**Description of the task:** Look through the records below and copy each line that includes the word "TicketRecord".

(Stored data)
○ ○ ○

-- ==== Sys2Proof/Laws/State.lean ====
section
/-!
SUPPORT. One lemma per block per update: what each elementary update of the state leaves as it was,
and what reading the part it writes gives.
-/

namespace Sys2Proof.Machine

variable (s : State)

/-! ### setSlot -/

@[simp] theorem State.setSlot_pointer (i : SlotNo) (v : Slot) : (s.setSlot i v).pointer = s.pointer := rfl
@[simp] theorem State.setSlot_rlu (i : SlotNo) (v : Slot) : (s.setSlot i v).rlu = s.rlu := rfl
@[simp] theorem State.setSlot_record (i : SlotNo) (v : Slot) (r' : RecNo) : (s.setSlot i v).record r' = s.record r' := rfl
@[simp] theorem State.setSlot_edu (i : SlotNo) (v : Slot) : (s.setSlot i v).edu = s.edu := rfl
@[simp] theorem State.setSlot_qp (i : SlotNo) (v : Slot) : (s.setSlot i v).qp = s.qp := rfl
@[simp] theorem State.setSlot_port (i : SlotNo) (v : Slot) (p' : PortNo) : (s.setSlot i v).port p' = s.port p' := rfl
@[simp] theorem State.setSlot_hpt (i : SlotNo) (v : Slot) : (s.setSlot i v).hpt = s.hpt := rfl
@[simp] theorem State.setSlot_ctu (i : SlotNo) (v : Slot) : (s.setSlot i v).ctu = s.ctu := rfl
@[simp] theorem State.setSlot_evu (i : SlotNo) (v : Slot) : (s.setSlot i v).evu = s.evu := rfl
@[simp] theorem State.setSlot_pending (i : SlotNo) (v : Slot) : (s.setSlot i v).pending = s.pending := rfl
@[simp] theorem State.setSlot_generation (i : SlotNo) (v : Slot) : (s.setSlot i v).rtb.generation = s.rtb.generation := rfl
@[simp] theorem State.setSlot_nextSerial (i : SlotNo) (v : Slot) : (s.setSlot i v).rtb.nextSerial = s.rtb.nextSerial := rfl
@[simp] theorem State.setSlot_exhausted (i : SlotNo) (v : Slot) : (s.setSlot i v).rtb.exhausted = s.rtb.exhausted := rfl

/-! ### setBody -/

@[simp] theorem State.setBody_pointer (i : SlotNo) (b : SlotBody) : (s.setBody i b).pointer = s.pointer := rfl
@[simp] theorem State.setBody_rlu (i : SlotNo) (b : SlotBody) : (s.setBody i b).rlu = s.rlu := rfl
@[simp] theorem State.setBody_record (i : SlotNo) (b : SlotBody) (r' : RecNo) : (s.setBody i b).record r' = s.record r' := rfl
@[simp] theorem State.setBody_edu (i : SlotNo) (b : SlotBody) : (s.setBody i b).edu = s.edu := rfl
@[simp] theorem State.setBody_qp (i : SlotNo) (b : SlotBody) : (s.setBody i b).qp = s.qp := rfl
@[simp] theorem State.setBody_port (i : SlotNo) (b : SlotBody) (p' : PortNo) : (s.setBody i b).port p' = s.port p' := rfl
@[simp] theorem State.setBody_hpt (i : SlotNo) (b : SlotBody) : (s.setBody i b).hpt = s.hpt := rfl
@[simp] theorem State.setBody_ctu (i : SlotNo) (b : SlotBody) : (s.setBody i b).ctu = s.ctu := rfl
@[simp] theorem State.setBody_evu (i : SlotNo) (b : SlotBody) : (s.setBody i b).evu = s.evu := rfl
@[simp] theorem State.setBody_pending (i : SlotNo) (b : SlotBody) : (s.setBody i b).pending = s.pending := rfl
@[simp] theorem State.setBody_generation (i : SlotNo) (b : SlotBody) : (s.setBody i b).rtb.generation = s.rtb.generation := rfl
@[simp] theorem State.setBody_nextSerial (i : SlotNo) (b : SlotBody) : (s.setBody i b).rtb.nextSerial = s.rtb.nextSerial := rfl
@[simp] theorem State.setBody_exhausted (i : SlotNo) (b : SlotBody) : (s.setBody i b).rtb.exhausted = s.rtb.exhausted := rfl

/-! ### setRecord -/

@[simp] theorem State.setRecord_rtb (r : RecNo) (v : TicketRecord) : (s.setRecord r v).rtb = s.rtb := rfl
@[simp] theorem State.setRecord_slot (r : RecNo) (v : TicketRecord) (j : SlotNo) : (s.setRecord r v).slot j = s.slot j := rfl
@[simp] theorem State.setRecord_pointer (r : RecNo) (v : TicketRecord) : (s.setRecord r v).pointer = s.pointer := rfl
@[simp] theorem State.setRecord_edu (r : RecNo) (v : TicketRecord) : (s.setRecord r v).edu = s.edu := rfl
@[simp] theorem State.setRecord_qp (r : RecNo) (v : TicketRecord) : (s.setRecord r v).qp = s.qp := rfl
@[simp] theorem State.setRecord_port (r : RecNo) (v : TicketRecord) (p' : PortNo) : (s.setRecord r v).port p' = s.port p' := rfl
@[simp] theorem State.setRecord_hpt (r : RecNo) (v : TicketRecord) : (s.setRecord r v).hpt = s.hpt := rfl
@[simp] theorem State.setRecord_ctu (r : RecNo) (v : TicketRecord) : (s.setRecord r v).ctu = s.ctu := rfl
@[simp] theorem State.setRecord_evu (r : RecNo) (v : TicketRecord) : (s.setRecord r v).evu = s.evu := rfl
@[simp] theorem State.setRecord_pending (r : RecNo) (v : TicketRecord) : (s.setRecord r v).pending = s.pending := rfl
@[simp] theorem State.setRecord_freeOrder (r : RecNo) (v : TicketRecord) : (s.setRecord r v).rlu.freeOrder = s.rlu.freeOrder := rfl
@[simp] theorem State.setRecord_releaseList (r : RecNo) (v : TicketRecord) : (s.setRecord r v).rlu.releaseList = s.rlu.releaseList := rfl

/-! ### setPort -/

@[simp] theorem State.setPort_rtb (p : PortNo) (v : Port) : (s.setPort p v).rtb = s.rtb := rfl
@[simp] theorem State.setPort_slot (p : PortNo) (v : Port) (j : SlotNo) : (s.setPort p v).slot j = s.slot j := rfl
@[simp] theorem State.setPort_pointer (p : PortNo) (v : Port) : (s.setPort p v).pointer = s.pointer := rfl
@[simp] theorem State.setPort_rlu (p : PortNo) (v : Port) : (s.setPort p v).rlu = s.rlu := rfl
@[simp] theorem State.setPort_record (p : PortNo) (v : Port) (r' : RecNo) : (s.setPort p v).record r' = s.record r' := rfl
@[simp] theorem State.setPort_edu (p : PortNo) (v : Port) : (s.setPort p v).edu = s.edu := rfl
@[simp] theorem State.setPort_hpt (p : PortNo) (v : Port) : (s.setPort p v).hpt = s.hpt := rfl
@[simp] theorem State.setPort_ctu (p : PortNo) (v : Port) : (s.setPort p v).ctu = s.ctu := rfl
@[simp] theorem State.setPort_evu (p : PortNo) (v : Port) : (s.setPort p v).evu = s.evu := rfl
@[simp] theorem State.setPort_pending (p : PortNo) (v : Port) : (s.setPort p v).pending = s.pending := rfl

/-! ### place -/

@[simp] theorem place_rtb (p : PortNo) (b : OutBody) : (place p b s).rtb = s.rtb := rfl
@[simp] theorem place_slot (p : PortNo) (b : OutBody) (j : SlotNo) : (place p b s).slot j = s.slot j := rfl
@[simp] theorem place_pointer (p : PortNo) (b : OutBody) : (place p b s).pointer = s.pointer := rfl
@[simp] theorem place_rlu (p : PortNo) (b : OutBody) : (place p b s).rlu = s.rlu := rfl
@[simp] theorem place_record (p : PortNo) (b : OutBody) (r' : RecNo) : (place p b s).record r' = s.record r' := rfl
@[simp] theorem place_edu (p : PortNo) (b : OutBody) : (place p b s).edu = s.edu := rfl
@[simp] theorem place_hpt (p : PortNo) (b : OutBody) : (place p b s).hpt = s.hpt := rfl
@[simp] theorem place_ctu (p : PortNo) (b : OutBody) : (place p b s).ctu = s.ctu := rfl
@[simp] theorem place_evu (p : PortNo) (b : OutBody) : (place p b s).evu = s.evu := rfl
@[simp] theorem place_pending (p : PortNo) (b : OutBody) : (place p b s).pending = s.pending := rfl

/-! ### popInbound -/

@[simp] theorem popInbound_rtb (p : PortNo) : (popInbound p s).rtb = s.rtb := rfl
@[simp] theorem popInbound_slot (p : PortNo) (j : SlotNo) : (popInbound p s).slot j = s.slot j := rfl
@[simp] theorem popInbound_pointer (p : PortNo) : (popInbound p s).pointer = s.pointer := rfl
@[simp] theorem popInbound_rlu (p : PortNo) : (popInbound p s).rlu = s.rlu := rfl
@[simp] theorem popInbound_record (p : PortNo) (r' : RecNo) : (popInbound p s).record r' = s.record r' := rfl
@[simp] theorem popInbound_edu (p : PortNo) : (popInbound p s).edu = s.edu := rfl
@[simp] theorem popInbound_hpt (p : PortNo) : (popInbound p s).hpt = s.hpt := rfl
@[simp] theorem popInbound_ctu (p : PortNo) : (popInbound p s).ctu = s.ctu := rfl
@[simp] theorem popInbound_evu (p : PortNo) : (popInbound p s).evu = s.evu := rfl
@[simp] theorem popInbound_pending (p : PortNo) : (popInbound p s).pending = s.pending := rfl

/-! ### raise -/

@[simp] theorem raise_rtb (k : EventKind) : (raise k s).rtb = s.rtb := rfl
@[simp] theorem raise_slot (k : EventKind) (j : SlotNo) : (raise k s).slot j = s.slot j := rfl
@[simp] theorem raise_pointer (k : EventKind) : (raise k s).pointer = s.pointer := rfl
@[simp] theorem raise_rlu (k : EventKind) : (raise k s).rlu = s.rlu := rfl
@[simp] theorem raise_record (k : EventKind) (r' : RecNo) : (raise k s).record r' = s.record r' := rfl
@[simp] theorem raise_edu (k : EventKind) : (raise k s).edu = s.edu := rfl
@[simp] theorem raise_qp (k : EventKind) : (raise k s).qp = s.qp := rfl
@[simp] theorem raise_port (k : EventKind) (p' : PortNo) : (raise k s).port p' = s.port p' := rfl
@[simp] theorem raise_hpt (k : EventKind) : (raise k s).hpt = s.hpt := rfl
@[simp] theorem raise_ctu (k : EventKind) : (raise k s).ctu = s.ctu := rfl
@[simp] theorem raise_pending (k : EventKind) : (raise k s).pending = s.pending := rfl
@[simp] theorem raise_levels (k : EventKind) : (raise k s).evu.levels = s.evu.levels := rfl
@[simp] theorem raise_overrunPorts (k : EventKind) : (raise k s).evu.overrunPorts = s.evu.overrunPorts := rfl
@[simp] theorem raise_linkErrorPorts (k : EventKind) : (raise k s).evu.linkErrorPorts = s.evu.linkErrorPorts := rfl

○ ○ ○

**Answer space:**
@[simp] theorem State.setRecord_rtb (r : RecNo) (v : TicketRecord) : (s.setRecord r v).rtb = s.rtb := rfl
@[simp] theorem State.setRecord_slot (r : RecNo) (v : TicketRecord) (j : SlotNo) : (s.setRecord r v).slot j = s.slot j := rfl
@[simp] theorem State.setRecord_pointer (r : RecNo) (v : TicketRecord) : (s.setRecord r v).pointer = s.pointer := rfl
@[simp] theorem State.setRecord_edu (r : RecNo) (v : TicketRecord) : (s.setRecord r v).edu = s.edu := rfl
@[simp] theorem State.setRecord_qp (r : RecNo) (v : TicketRecord) : (s.setRecord r v).qp = s.qp := rfl
@[simp] theorem State.setRecord_port (r : RecNo) (v : TicketRecord) (p' : PortNo) : (s.setRecord r v).port p' = s.port p' := rfl
@[simp] theorem State.setRecord_hpt (r : RecNo) (v : TicketRecord) : (s.setRecord r v).hpt = s.hpt := rfl
@[simp] theorem State.setRecord_ctu (r : RecNo) (v : TicketRecord) : (s.setRecord r v).ctu = s.ctu := rfl
@[simp] theorem State.setRecord_evu (r : RecNo) (v : TicketRecord) : (s.setRecord r v).evu = s.evu := rfl
@[simp] theorem State.setRecord_pending (r : RecNo) (v : TicketRecord) : (s.setRecord r v).pending = s.pending := rfl
@[simp] theorem State.setRecord_freeOrder (r : RecNo) (v : TicketRecord) : (s.setRecord r v).rlu.freeOrder = s.rlu.freeOrder := rfl
@[simp] theorem State.setRecord_releaseList (r : RecNo) (v : TicketRecord) : (s.setRecord r v).rlu.releaseList = s.rlu.releaseList := rfl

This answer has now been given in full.